According to a report by the North American Congress on Latin America, after the Law of Protected Areas was approved (during the final years of the internal armed conflict), the world’s largest conservation organization—The Nature Conservancy—subjected Centro Campesino peasants to extraordinary pressure to sell the Yaxchilán area. For years, the peasants refused to sell this area, as they rebuilt their community on neighboring lands.
In 1998, USAID granted US $450,000 to The Nature Conservancy to complete the purchase of over 10,000 hectares in Yaxchilán. Only 36 of 198 cooperative members signed this contract, in a context of threats and intimidation by the Nature Defenders Foundation.

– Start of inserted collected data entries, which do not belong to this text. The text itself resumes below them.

def execEncRawWrite (d n : Nat) (v : Word) (s : State) : Host.Outcome State Fault Refusal :=
  onAxis d n s (axisWrite d (ENC_RAW.COUNT.addr 0 n 0) v (encRawWrite n v))

/-! Speed -/

/-- WIN and STOP as taken: 0 is 1 (R161). -/
def State.encWin (s : State) (d n : Nat) : Nat := max 1 (s.rd d ENC_SPDCFG.WIN n)
def State.encStop (s : State) (d n : Nat) : Nat := max 1 (s.rd d ENC_SPDCFG.STOP n)

/-- A count-mode window ends on a multiple of WIN × 2,500 tk: the check of count mode, at which the mode decided at the last one comes
into force (R161, R162). -/
def encSpeedWindowEnd (d n : Nat) (s : State) : State :=
  let w := s.encWin d n
  let s := s.toNext (State.stepNo 4 d n) (w * 2500)
  let v : Rat := ((s.getEnc d n).sum : Rat) * 1000000 / (w : Nat)
  let mode := s.bit d ENC_STAT.SMODE n
  let s := s.modEnc d n fun x => { x with sum := 0, counts := mode }
  if mode then
    let v := if s.bit d ENC_STAT.STOPPED n then 0 else v
    speedMode d n (absQ v) (setSpeed d n v s)
  else s

def execEncSpeedWindowEnd (d n : Nat) (s : State) : Host.Outcome State Fault Refusal := onAxis d n s (encSpeedWindowEnd d n)

/-- No count for STOP µs: speed 0 and STOPPED = 1 (R161). -/
def encStopTimeout (d n : Nat) (s : State) : State :=
  let s := match (s.getEnc d n).stamp with
    | some t => s.passTo (t + s.encStop d n * 2500)
    | none => s
  (s.wr d ENC_SPD.SPD 0 n).wr d ENC_STAT.STOPPED 1 n

def execEncStopTimeout (d n : Nat) (s : State) : Host.Outcome State Fault Refusal := onAxis d n s (encStopTimeout d n)

/-- ENC_SPD as a read finds it: in period mode the time since the last count takes the place of the period once it is longer
(R161). -/
def encSpeedNow (d n : Nat) (s : State) : State :=
  if (s.getEnc d n).counts || s.bit d ENC_STAT.STOPPED n then s
  else match (s.getEnc d n).stamp, (s.getEnc d n).per with
    | some st, some p => if p < s.ptD d - st then setSpeed d n (periodSpeed (s.getEnc d n) (s.ptD d)) s else s
    | _, _ => s

/-! Index -/

/-- Z has stood at its active level for `ago` ticks, after the other one: the filter accepts it after FILT + 1 samples and an index is
recognised (R156, R163). -/
def encIndex (d n ago : Nat) (s : State) : State :=
  let z := !s.bit d ENC_CFG.ZINV n
  let old := s.rd d ENC_STAT.ABZ n
  if bitOf old 2 = z then s
  else
    let s := encReceive d n (putBit (s.getEnc d n).rx 2 z) s
    if s.fabSamples d ago ≤ s.rd d ENC_CFG.FILT n then s
    else indexAct d n (s.ptD d - ago) (s.wr d ENC_STAT.ABZ (putBit old 2 z) n)

def execEncIndex (d n ago : Nat) (s : State) : Host.Outcome State Fault Refusal := onAxis d n s (encIndex d n ago)

/-- ARM arms the reset-once mode; ignored while ARMED = 1 (R164). -/
def encIdxArm (n d : Nat) (s : State) : State := encSnap d n (fun x => { x with armed := true }) (s.wr d ENC_IDX.ARMED 1 n)

/-- A write of ENC_IDX: a change of MODE clears ARMED and sets FIRST (R164). -/
def encIdxWrite (n : Nat) (v : Word) (d : Nat) (s : State) : State :=
  let w := v.toNat
  let s :=
    if s.rd d ENC_IDX.MODE n = bitsOf w 0 2 then s
    else encSnap d n (fun x => { x with armed := false, first := true }) ((s.wr d ENC_IDX.ARMED 0 n).wr d ENC_IDX.FIRST 1 n)
  let s := ((s.wr d ENC_IDX.MODE (bitsOf w 0 2) n).wr d ENC_IDX.SECEN (bitsOf w 5 1) n).wr d ENC_IDX.TOL (bitsOf w 8 8) n
  let s := (s.wr d ENC_IDX.SECVAL (bitsOf w 16 4) n).wr d ENC_IDX.RWID (bitsOf w 20 4) n
  let s := if bitOf w 24 then s.wr d ENC_IDX.SEEN 0 n else s
  if bitOf w 2 then encIdxArm n d s else s

def execEncIdxWrite (d n : Nat) (v : Word) (s : State) : Host.Outcome State Fault Refusal :=
  onAxis d n s (axisWrite d (ENC_IDX.MODE.addr 0 n 0) v (encIdxWrite n v))

/-- ENC_IDX as it stands, with ARM set. -/
def armWord (s : State) (d n : Nat) : Word :=
  BitVec.ofNat 32 (putBit (putBit (s.reg (ENC_IDX.MODE.addr d n 0)).toNat 24 false) 2 true)

def execEncIdxArm (d n : Nat) (s : State) : Host.Outcome State Fault Refusal :=
  onAxis d n s fun s => axisWrite d (ENC_IDX.MODE.addr 0 n 0) (armWord s d n) (encIdxArm n) s
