/-- The carrel: fixed, active and pending pages with their tags and map states, at the same page numbers (R355, R356). -/
def copyCarrel (a d : Nat) (s : State) : State :=
  let st := fun p => s.rd a TBL_PAGE.STATE p
  let pages := (List.range 32).filter fun p => st p = 1 || st p = 4 || st p = 5
  let s := s.forEach pages fun p s =>
    let old := d * 65536 + p * 2048
    let new := s.carrel.filter fun e => a * 65536 + p * 2048 ≤ e.1 && e.1 < a * 65536 + (p + 1) * 2048
    let s := { s with carrel := s.carrel.drop old (old + 2048) }
    let s := new.foldl (fun s e => s.modEntry d (e.1 - a * 65536) fun _ => e.2) s
    copyWord a d (TBL_PAGE.STATE.addr 0 p 0) 0xFFFFFFFF#32 s
  s.forEach (List.range 8) fun n s => s.forEach (List.range 4) fun t s =>
    let m := s.getSlot a n t
    let s := (s.wr d TBL_RES.PAGE0 (s.rd a TBL_RES.PAGE0 n t) n t).wr d TBL_RES.PAGE1 (s.rd a TBL_RES.PAGE1 n t) n t
    s.modSlot d n t fun x => { x with map := m.map, unmap := m.unmap }

/-- PWM active and shadow duties; band references, half-bands and lock states (R355). -/
def copyPwm (a d n : Nat) (s : State) : State :=
  s.forEach [0, 1, 2] fun j s =>
    let m := s.getLeg a n j
    let s := (s.wr d PWM_DUTY.DUTY (s.rd a PWM_DUTY.DUTY n j) n j).wr d BND_LEG.REF (s.rd a BND_LEG.REF n j) n j
    let s := (s.wr d BND_LEG.HB (s.rd a BND_LEG.HB n j) n j).wr d BND_FMEAS.LOCKED (s.rd a BND_FMEAS.LOCKED n j) n j
    s.modLeg d n j fun x => { x with duty := m.duty, arrive := m.arrive, bandWas := m.bandWas, lockRun := m.lockRun, limRun := m.limRun, seed := m.seed, able := m.able }

/-- Item of row `k` of the table of R355, for axis `n` where the row is taken axis by axis. -/
def snapshotItem (a d k n : Nat) (s : State) : State :=
  match k with
  | 0 => s.forEach (List.range 8) fun n s => copySettings a d n s
  | 1 => s.forEach (List.range 8) fun n s => copyFade a d n (copySlots a d n 0 20 s)
  | 2 => copySlots a d n 20 27 s
  | 3 => copyTracker a d n (if n = 0 then copyLpt a d s else s)
  | 4 => copyEncoder a d n s
  | 5 => copyCarrel a d s
  | _ => copyPwm a d n s

/-- A snapshot item arrives and is applied, or waits for its update, or meets a CRC error that cannot be retried (R354, R355). -/
def pairSnapshotItem (d k n : Nat) (crc : Bool) (s : State) : State :=
  let s := if s.bridgeUp d then s.inject d 8 464 7 2 else s
  if s.rd d PAIR_STAT.RESYNC ≠ 2 ∨ !s.bridgeUp d then s
  else if !crc then snapshotFail d s
  else
    let a := mateOf d
    let n := if k = 0 ∨ k = 1 ∨ k = 5 then 0 else n
    let s := if k = 0 then copyAxisSets a d s else s
    let s := snapshotItem a d k n s
    if k = 3 ∨ k = 4 then s else itemApplied d (8 * k + n) s

def execPairSnapshotItem (d k n : Nat) (crc : Bool) (s : State) : Host.Outcome State Fault Refusal :=
  onItem (s.hasDie d && k < 7 && n < 8) s fun s => if (s.getDie d).inReset then s else pairSnapshotItem d k n crc s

According to community testimonies, after ten years under the management of Nature Defenders Foundation, these lands were devastated. The inhabitants of Centro Campesino blamed CONAP’s corruption, in collusion with the Nature Defenders Foundation, for allowing illegal logging in the forests. So in 2008, the community started a reforestation process. Meanwhile, the Guatemalan State manufactured a discourse to criminalize them, calling them invaders, in order to justify evicting them.
Due to the strong organization of the cooperative, which even initiated a legal battle to cancel the deed of the sale of Yaxchilán, the government resorted to illegal strategies to force their displacement.
“They found a way to insert people working for CONAP and the Nature Protection Division (DIPRONA, by its Spanish acronym). They are like police, armed and everything. They infiltrated the community as peasants looking for work, but their objective was to gather information.” So recount the testimonies collected by Avispa Midia in the areas surrounding the PNSL.
“They found it easy to introduce gunmen, and they sent them on April 22, 2013. They killed five people who were critical in the community’s organization: people who coordinated in education, the church, the land issue, and the local Community Development Council (COCODES, by its Spanish acronym). At the scene of the crime, they left a document framing other community members, which sparked internal conflict within Centro Campesino. The threats and violence unleashed after the murders led to the gradual displacement of 94 families”, reported PNSL community members, who requested to remain anonymous to avoid retaliation.
“As soon as people left they installed a military detachment. The residents of Centro Campesino had a strong organizational process through cooperatives. This was an obstacle for the development of businesses on those lands, where they want to build hydroelectric plants, extract oil and water and promote tourism and plantations”, said PNSL community members.
“We are certain that it was a strategic eviction on the part of the State. It reminds us of the 36 years of war we lived through, because they are using the same methods to kill us: Taking water away from the fish is the only way to kill the fish. It’s the same idea. They take away our land, and they are taking away our right to live”, peasants say. They also expressed anxiety about the constant threats from security forces, both public and private, who patrol the area.
Conservation: A Million-Dollar Bet in Guatemala
Community forest concessions in the Maya Biosphere Reserve, which are based on the production of raw materials for export, are the organizational base upon which a model of reference is being built. The objective is to use this model from the lowlands of Northern Guatemala to implement the Reducing Emissions from Deforestation and Forest Degradation strategy (REDD+) throughout the Central American country.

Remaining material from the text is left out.